▶ [Required work]: Give back every record precisely.

▶ [Data for review]:
== == ==

-- ==== Sys2Proof/Machine/Vl.lean ====
section
/-! DEFINITION. SETVL and its yield (R159, R160, R192), and SETD (R161). -/

namespace Sys2Proof.Machine

/-! ## The yield check -/

/-- How an operation over several cores ends. -/
inductive EachEnd where
  | ok (s : State)
  | trap (c : Nat) (t : Trap) (s : State)
  | wait (s : State)

def State.each (f : State → Nat → Acc Unit) : List Nat → State → EachEnd
  | [], s => .ok s
  | c :: l, s => match f s c with
    | .ok _ s => State.each f l s
    | .trap t s => .trap c t s
    | .wait s => .wait s

/-- Member c's trap leaves the SETVL done: TEPC is PC + 4, and the other members go on without a yield (R192, R386). -/
def State.yieldFails (s : State) (cores : List Nat) (c : Nat) (t : Trap) : State :=
  (s.stepAll (cores.filter (· != c))).takeTrap c { t with tepc := some ((s.coreAt c).pc + 4) }

/-- The yield waits: its SETVL stands if a pre-emption abandons the wait (R239, R386). -/
def State.yieldWait (s : State) (cores : List Nat) : State :=
  cores.foldl (fun s c => s.updCore c ({ · with hold := .yielding })) s

/-- The yield: a pending engine fault is reported instead (R204); bindings, spills, then every member leaves (R160). -/
def State.yieldNow (s : State) (cores : List Nat) : Res :=
  match cores.findSome? (fun c => (s.coreAt c).pendingFault.map (fun t => (c, t))) with
  | some (c, t) => .next ((s.stepAll (cores.filter (· != c))).report c t (some ((s.coreAt c).pc + 4)))
  | none =>
    match State.each State.leaveBinds cores s with
    | .trap c t s => .next (s.yieldFails cores c t)
    | .wait s => .next (s.yieldWait cores)
    | .ok s =>
      match State.each (fun s c => s.spill c true) cores s with
      | .trap c t s => .next (s.yieldFails cores c t)
      | .wait s => .next (s.yieldWait cores)
      | .ok s => .next (cores.foldl (fun s c => s.leave c 5 0 ((s.coreAt c).pc + 4) .none true) s)

/-- The check of a SETVL with y = 1, made once for a gang (R160, R192); with INH = 1 there is none (R323). -/
def State.yieldCheck (s : State) (cores : List Nat) : Res :=
  let open_ (c : Nat) : Bool := !(s.coreAt c).s.inh
  let dead := cores.filter (fun c => open_ c && (s.coreAt c).kill.isSome)
  if dead ≠ [] then
    .next (dead.foldl (fun s c => s.killLeave c ((s.killSignalled c).getD 2)) (s.stepAll cores))
  else if cores.any (fun c => (s.coreAt c).s.pend)
      && cores.all (fun c => open_ c && !(s.wispAt (s.wispKey c)).pinned) then s.yieldNow cores
  else .next (s.stepAll cores)

/-! ## SETVL -/

/-- The common effect: vl gives VL from the leader's core and VLMAX. -/
def setVl (w : BitVec 32) (d : BitVec 5) (vt : BitVec 8) (y : Bool) (vl : Core → Nat → Nat) (s : State) : Res :=
  if !vtypeLegal vt.toNat then .next (s.trap (illegal w))
  else collective w s (fun cores s =>
    let vlmax := cores.length * 2048 / (8 * 2 ^ (vt.toNat % 4))
    let n := vl (s.coreAt (cores.headD s.cur)) vlmax
    let s := cores.foldl (fun s c => s.updCore c (fun x =>
      (x.updU (fun u => { u with vtype := vt, vl := BitVec.ofNat 16 n, vstart := 0 })).gWrite d.toNat (BitVec.ofNat 64 n))) s
    if y then s.yieldCheck cores else .next (s.stepAll cores))

def setvlWord (mode : Nat) (d a : BitVec 5) (vt : BitVec 8) (y : Bool) : BitVec 32 :=
  BitVec.ofNat 32 (0xA0000000 + d.toNat * 2097152 + a.toNat * 65536 + vt.toNat * 256 + y.toNat * 128 + mode * 16)

def execSetvl (d a : BitVec 5) (vtype : BitVec 8) (y : Bool) (s : State) : Res :=
  setVl (setvlWord 0 d a vtype y) d vtype y (fun x m => min (x.gRead a.toNat).toNat m) s
def execSetvlMax (d : BitVec 5) (vtype : BitVec 8) (y : Bool) (s : State) : Res :=
  setVl (setvlWord 1 d 0 vtype y) d vtype y (fun _ m => m) s
def execSetvlType (d : BitVec 5) (vtype : BitVec 8) (y : Bool) (s : State) : Res :=
  setVl (setvlWord 2 d 0 vtype y) d vtype y (fun x m => min x.u.vl.toNat m) s

/-- SETD: DN[d] and DS[d]; a count above 65,535 traps 0x01. -/
def execSetd (a b : BitVec 5) (dim : BitVec 2) (s : State) : Res :=
  let n := s.rg a
  if 65535 < n.toNat then .next (s.trap (illegal (rrWord 0xA4000000 0 a b dim.toNat)))
  else .next (s.updMe (·.updU (fun u => { u with
    dn := Store.set 0 u.dn dim.toNat (n.setWidth 16), ds := Store.set 0 u.ds dim.toNat (s.rg b) }))).nextPc

end Sys2Proof.Machine
end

== == ==

▶ [Task solution]:
-- ==== Sys2Proof/Machine/Vl.lean ====
section
/-! DEFINITION. SETVL and its yield (R159, R160, R192), and SETD (R161). -/

namespace Sys2Proof.Machine

/-! ## The yield check -/

/-- How an operation over several cores ends. -/
inductive EachEnd where
  | ok (s : State)
  | trap (c : Nat) (t : Trap) (s : State)
  | wait (s : State)

def State.each (f : State → Nat → Acc Unit) : List Nat → State → EachEnd
  | [], s => .ok s
  | c :: l, s => match f s c with
    | .ok _ s => State.each f l s
    | .trap t s => .trap c t s
    | .wait s => .wait s

/-- Member c's trap leaves the SETVL done: TEPC is PC + 4, and the other members go on without a yield (R192, R386). -/
def State.yieldFails (s : State) (cores : List Nat) (c : Nat) (t : Trap) : State :=
  (s.stepAll (cores.filter (· != c))).takeTrap c { t with tepc := some ((s.coreAt c).pc + 4) }

/-- The yield waits: its SETVL stands if a pre-emption abandons the wait (R239, R386). -/
def State.yieldWait (s : State) (cores : List Nat) : State :=
  cores.foldl (fun s c => s.updCore c ({ · with hold := .yielding })) s

/-- The yield: a pending engine fault is reported instead (R204); bindings, spills, then every member leaves (R160). -/
def State.yieldNow (s : State) (cores : List Nat) : Res :=
  match cores.findSome? (fun c => (s.coreAt c).pendingFault.map (fun t => (c, t))) with
  | some (c, t) => .next ((s.stepAll (cores.filter (· != c))).report c t (some ((s.coreAt c).pc + 4)))
  | none =>
    match State.each State.leaveBinds cores s with
    | .trap c t s => .next (s.yieldFails cores c t)
    | .wait s => .next (s.yieldWait cores)
    | .ok s =>
      match State.each (fun s c => s.spill c true) cores s with
      | .trap c t s => .next (s.yieldFails cores c t)
      | .wait s => .next (s.yieldWait cores)
      | .ok s => .next (cores.foldl (fun s c => s.leave c 5 0 ((s.coreAt c).pc + 4) .none true) s)

/-- The check of a SETVL with y = 1, made once for a gang (R160, R192); with INH = 1 there is none (R323). -/
def State.yieldCheck (s : State) (cores : List Nat) : Res :=
  let open_ (c : Nat) : Bool := !(s.coreAt c).s.inh
  let dead := cores.filter (fun c => open_ c && (s.coreAt c).kill.isSome)
  if dead ≠ [] then
    .next (dead.foldl (fun s c => s.killLeave c ((s.killSignalled c).getD 2)) (s.stepAll cores))
  else if cores.any (fun c => (s.coreAt c).s.pend)
      && cores.all (fun c => open_ c && !(s.wispAt (s.wispKey c)).pinned) then s.yieldNow cores
  else .next (s.stepAll cores)

/-! ## SETVL -/

/-- The common effect: vl gives VL from the leader's core and VLMAX. -/
def setVl (w : BitVec 32) (d : BitVec 5) (vt : BitVec 8) (y : Bool) (vl : Core → Nat → Nat) (s : State) : Res :=
  if !vtypeLegal vt.toNat then .next (s.trap (illegal w))
  else collective w s (fun cores s =>
    let vlmax := cores.length * 2048 / (8 * 2 ^ (vt.toNat % 4))
    let n := vl (s.coreAt (cores.headD s.cur)) vlmax
    let s := cores.foldl (fun s c => s.updCore c (fun x =>
      (x.updU (fun u => { u with vtype := vt, vl := BitVec.ofNat 16 n, vstart := 0 })).gWrite d.toNat (BitVec.ofNat 64 n))) s
    if y then s.yieldCheck cores else .next (s.stepAll cores))

def setvlWord (mode : Nat) (d a : BitVec 5) (vt : BitVec 8) (y : Bool) : BitVec 32 :=
  BitVec.ofNat 32 (0xA0000000 + d.toNat * 2097152 + a.toNat * 65536 + vt.toNat * 256 + y.toNat * 128 + mode * 16)

def execSetvl (d a : BitVec 5) (vtype : BitVec 8) (y : Bool) (s : State) : Res :=
  setVl (setvlWord 0 d a vtype y) d vtype y (fun x m => min (x.gRead a.toNat).toNat m) s
def execSetvlMax (d : BitVec 5) (vtype : BitVec 8) (y : Bool) (s : State) : Res :=
  setVl (setvlWord 1 d 0 vtype y) d vtype y (fun _ m => m) s
def execSetvlType (d : BitVec 5) (vtype : BitVec 8) (y : Bool) (s : State) : Res :=
  setVl (setvlWord 2 d 0 vtype y) d vtype y (fun x m => min x.u.vl.toNat m) s

/-- SETD: DN[d] and DS[d]; a count above 65,535 traps 0x01. -/
def execSetd (a b : BitVec 5) (dim : BitVec 2) (s : State) : Res :=
  let n := s.rg a
  if 65535 < n.toNat then .next (s.trap (illegal (rrWord 0xA4000000 0 a b dim.toNat)))
  else .next (s.updMe (·.updU (fun u => { u with
    dn := Store.set 0 u.dn dim.toNat (n.setWidth 16), ds := Store.set 0 u.ds dim.toNat (s.rg b) }))).nextPc

end Sys2Proof.Machine
end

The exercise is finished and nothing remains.